Genetic Quality Control of the Rat Strains at the National Bio Resource Project-Rat
Kuramoto, Takashi,Nakanishi, Satoshi,Yamasaki, Ken-ichi,Kumafuji, Kenta,Sakakibara, Yuichi,Neoda, Yuki,Takizawa, Akiko,Kaneko, Takehito,Otsuki, Mito,Hashimoto, Ryoko,Voigt, Birger,Mashimo, Tomoji,Seri Korean Society for Bioinformatics 2010 Interdisciplinary Bio Central (IBC) Vol.2 No.4
The National Bio Resource Project-Rat (NBRP-Rat) comprises the largest bank of laboratory rat (Rattus norvegicus) strains in the world. Its main focus is to develop infrastructure that will facilitate the systematic collection, preservation, and provision of rat strains. To breed effectively more than 180 rat strains in living stock, we establish the genetic control system in which a systematic set of genetic diagnoses and genetic monitoring are included. Genetic monitoring is performed by using 20 polymorphic markers. Monitoring is carried out when a living animal stock is re-established by using cryopreserved embryos or sperm or when a rat strain is first introduced to the NBRP-Rat by a depositor.
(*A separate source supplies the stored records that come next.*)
-- ==== Sys2Proof/Proofs/StoreOperations.lean ====
section
/-! PROOF. STORE-COMMIT, STORE-ERASE and STORE-ERASE-ALL: their checks in order and the operations they begin (R38, R39,
R41, R43, R51, R54). -/
namespace Sys2Proof.Machine

variable {s : State}

/-! ## Items, protection and validity (R38, R46, R51) -/

theorem itemId_eq_some {kind number : Nat} {id : ItemId} : itemId kind number = some id ↔
    (kind = 0 ∧ number = 0 ∧ id = ⟨.voicing, 0⟩) ∨ (kind = 1 ∧ number = 0 ∧ id = ⟨.figures, 0⟩) ∨
    (kind = 2 ∧ number = 0 ∧ id = ⟨.seasons, 0⟩) ∨ (kind = 3 ∧ number = 0 ∧ id = ⟨.programmes, 0⟩) ∨
    (kind = 4 ∧ number = 0 ∧ id = ⟨.triggers, 0⟩) ∨ (kind = 5 ∧ number < 128 ∧ id = ⟨.script, number⟩) := by
  unfold itemId
  split
  next => simp [eq_comm]
  next => simp [eq_comm]
  next => simp [eq_comm]
  next => simp [eq_comm]
  next => simp [eq_comm]
  next n => simp [eq_comm]
  next script voicing figures seasons programmes triggers =>
    refine iff_of_false (by simp) ?_
    rintro (⟨hk, hn, -⟩ | ⟨hk, hn, -⟩ | ⟨hk, hn, -⟩ | ⟨hk, hn, -⟩ | ⟨hk, hn, -⟩ | ⟨hk, -, -⟩)
    · exact voicing hk hn
    · exact figures hk hn
    · exact seasons hk hn
    · exact programmes hk hn
    · exact triggers hk hn
    · exact script hk

theorem validate_script_ok {bs : List Byte} {sc : Script} (h : parseScript bs = .ok sc) :
    validate .script bs = .valid := by
  unfold validate; simp only [h]

theorem validate_script_error {bs : List Byte} {e : Option Nat} (h : parseScript bs = .error e) :
    validate .script bs = .badScript e := by
  unfold validate; simp only [h]

/-! ## The checks of a commit and of an erase (R41, R43) -/

/-- The item is present and pinned by a run (R48). -/
def pinnedItem (id : ItemId) (s : State) : Bool :=
  match findItem id s with
  | some i => decide (i.pins ≠ 0)
  | none => false

section
variable {kind number : Nat}

theorem changeRefusal_unknown (h : itemId kind number = none) : changeRefusal kind number s = some .badValue := by
  unfold changeRefusal; simp only [h]

theorem changeRefusal_named {id : ItemId} (h : itemId kind number = some id) : changeRefusal kind number s =
    if protectedAt s.ps.writeLevel id.kind then some .locked
    else if pinnedItem id s then some .inUse
    else if s.ps.op.isSome then some .busy
    else none := by
  unfold changeRefusal; simp only [h]; rfl

theorem storeCommit_refused {st : Status} (h : 2 ≤ s.hlc.step) (hr : changeRefusal kind number s = some st) :
    exec (.storeCommit kind number) s = .next (reply 0x21#8 st .none s) := by
  refine (gated_store (by decide) h).trans ?_
  rw [hr]

theorem storeErase_refused {st : Status} (h : 2 ≤ s.hlc.step) (hr : changeRefusal kind number s = some st) :
    exec (.storeErase kind number) s = .next (reply 0x22#8 st .none s) := by
  refine (gated_store (by decide) h).trans ?_
  rw [hr]

/-- What a request does that is refused as the checks of the directory say, and otherwise goes on: the protection, the
pins and the operation in progress are looked at in this order (R41, R43). -/
theorem changeChecks {id : ItemId} (hid : itemId kind number = some id) {k : Byte}
    {o : Host.Outcome State Fault Refusal} {t : State}
    (refused : ∀ st, changeRefusal kind number s = some st → o = .next (reply k st .none s))
    (free : changeRefusal kind number s = none → o = .next t) : o = .next (
      if protectedAt s.ps.writeLevel id.kind = true then reply k .locked .none s
      else if pinnedItem id s = true then reply k .inUse .none s
      else if s.ps.op.isSome = true then reply k .busy .none s
      else t) := by
  have refusal := changeRefusal_named (s := s) hid
  by_cases locked : protectedAt s.ps.writeLevel id.kind = true
  · rw [if_pos locked] at refusal ⊢
    exact refused _ refusal
  rw [if_neg locked] at refusal ⊢
  by_cases pinned : pinnedItem id s = true
  · rw [if_pos pinned] at refusal ⊢
    exact refused _ refusal
  rw [if_neg pinned] at refusal ⊢
  by_cases busy : s.ps.op.isSome = true
  · rw [if_pos busy] at refusal ⊢
    exact refused _ refusal
  rw [if_neg busy] at refusal ⊢
  exact free refusal

section
variable {id : ItemId} (h : 2 ≤ s.hlc.step) (hid : itemId kind number = some id)
include h hid

theorem storeCommit_badContent {st : Status} {d : ReplyData} (hr : changeRefusal kind number s = none)
    (hc : contentRefusal id s = some (st, d)) : exec (.storeCommit kind number) s = .next (reply 0x21#8 st d s) := by
  refine (gated_store (by decide) h).trans ?_
  simp only [hr, hid, hc]

theorem storeCommit_accepted (hr : changeRefusal kind number s = none) (hc : contentRefusal id s = none) :
    exec (.storeCommit kind number) s = .next (reply 0x21#8 .ok .none (acceptCommit id s)) := by
  refine (gated_store (by decide) h).trans ?_
  simp only [hr, hid, hc]

theorem storeErase_unrefused (hr : changeRefusal kind number s = none) : exec (.storeErase kind number) s =
    .next (if (findItem id s).isNone then reply 0x22#8 .notFound .none s
      else reply 0x22#8 .ok .none (beginOp (.erase id) 30 s)) := by
  refine (gated_store (by decide) h).trans ?_
  rw [hr, hid]

/-- STORE-COMMIT's checks in their order, then the operation it begins (R41). -/
theorem storeCommit_checks : exec (.storeCommit kind number) s = .next (
    if protectedAt s.ps.writeLevel id.kind = true then reply 0x21#8 .locked .none s
    else if pinnedItem id s = true then reply 0x21#8 .inUse .none s
    else if s.ps.op.isSome = true then reply 0x21#8 .busy .none s
    else if s.ps.stagedLen = 0 then reply 0x21#8 .badLength .none s
    else match validate id.kind (stagedContent s) with
      | .badScript c => reply 0x21#8 .badScript (.badCue c) s
      | .badValue => reply 0x21#8 .badValue .none s
      | .valid =>
        if freeBlocks s < blocksOf s.ps.stagedLen then reply 0x21#8 .full .none s
        else reply 0x21#8 .ok .none (acceptCommit id s)) := by
  refine changeChecks hid (fun st => storeCommit_refused h) fun refusal => ?_
  by_cases empty : s.ps.stagedLen = 0
  · rw [if_pos empty]
    exact storeCommit_badContent h hid refusal (if_pos empty)
  rw [if_neg empty]
  cases hv : validate id.kind (stagedContent s) with
  | badScript c => exact storeCommit_badContent h hid refusal (by simp only [contentRefusal, if_neg empty, hv])
  | badValue => exact storeCommit_badContent h hid refusal (by simp only [contentRefusal, if_neg empty, hv])
  | valid =>
    by_cases full : freeBlocks s < blocksOf s.ps.stagedLen
    · simp only [if_pos full]
      exact storeCommit_badContent h hid refusal (by simp only [contentRefusal, if_neg empty, hv, if_pos full])
    · simp only [if_neg full]
      exact storeCommit_accepted h hid refusal (by simp only [contentRefusal, if_neg empty, hv, if_neg full])

/-- STORE-ERASE's checks in their order, then the operation it begins (R43). -/
theorem storeErase_checks : exec (.storeErase kind number) s = .next (
    if protectedAt s.ps.writeLevel id.kind = true then reply 0x22#8 .locked .none s
    else if pinnedItem id s = true then reply 0x22#8 .inUse .none s
    else if s.ps.op.isSome = true then reply 0x22#8 .busy .none s
    else if (findItem id s).isNone = true then reply 0x22#8 .notFound .none s
    else reply 0x22#8 .ok .none (beginOp (.erase id) 30 s)) :=
  changeChecks hid (fun _ => storeErase_refused h) (storeErase_unrefused h hid)

end

end

/-- STORE-ERASE-ALL's checks in their order, then the operation it begins. -/
theorem storeEraseAll_checks (h : 2 ≤ s.hlc.step) : exec .storeEraseAll s = .next (
    if somePinned s = true then reply 0x23#8 .inUse .none s
    else if s.ps.op.isSome = true then reply 0x23#8 .busy .none s
    else reply 0x23#8 .ok .none (beginOp .eraseAll (eraseAllMs s) s)) :=
  gated_store (by decide) h

/-- Settles O23: the items, the requests' checks, then the validity of each kind of content. -/
theorem storeOperationsBegin : Obligations.StoreOperationsBegin := by
  refine ⟨fun kind number id => itemId_eq_some, fun level k => ?protection, fun n => rfl,
    fun kind number s h hid => ?unknown, fun kind number id s h hid => ⟨?commit, ?erase⟩,
    fun s h => storeEraseAll_checks h,
    fun bs => ⟨fun sc => validate_script_ok, fun e => validate_script_error, rfl, rfl, rfl, rfl, rfl⟩,
    fun l p n0 n1 rest => ⟨parseScript_badHeader, fun e => parseScript_error, fun cs => parseScript_ok⟩,
    fun bs => parseScript_short,
    fun lane n i low bs => ⟨parseCues_zero, parseCues_failing, fun c r hc hg =>
      ⟨fun e => parseCues_error hc hg, fun cs => parseCues_ok hc hg⟩⟩,
    fun bs r c => parseCue_eq_some,
    fun bs r c => ⟨parseFields_strike, parseFields_damp, parseFields_move, parseFields_door, parseFields_turn,
      parseFields_mark, parseFields_lamp, parseFields_end, fun k => parseFields_unknown⟩,
    fun k bs r ps => ⟨parsePairs_zero, parsePairs_succ⟩⟩
  case protection => cases k <;> exact decide_eq_true_iff
  case unknown => exact ⟨storeCommit_refused h (changeRefusal_unknown hid),
    storeErase_refused h (changeRefusal_unknown hid)⟩
  case commit => exact storeCommit_checks h hid
  case erase => exact storeErase_checks h hid

end Sys2Proof.Machine
end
Additional monitoring is then carried out on each strain every two years. Genetic diagnosis is performed largely by employing the Amp-FTA method. Protocols which detail how to perform a genetic diagnosis of 11 transgenes and 24 mutations have been made. Among the mutations, nine can be detected by simple gel electrophoresis of the PCR products, 11 by restriction enzyme treatment of the PCR products, and four by direct PCR product sequencing. Using this genetic control system, the NBRP-Rat can guarantee the genetic quality of its rat strains.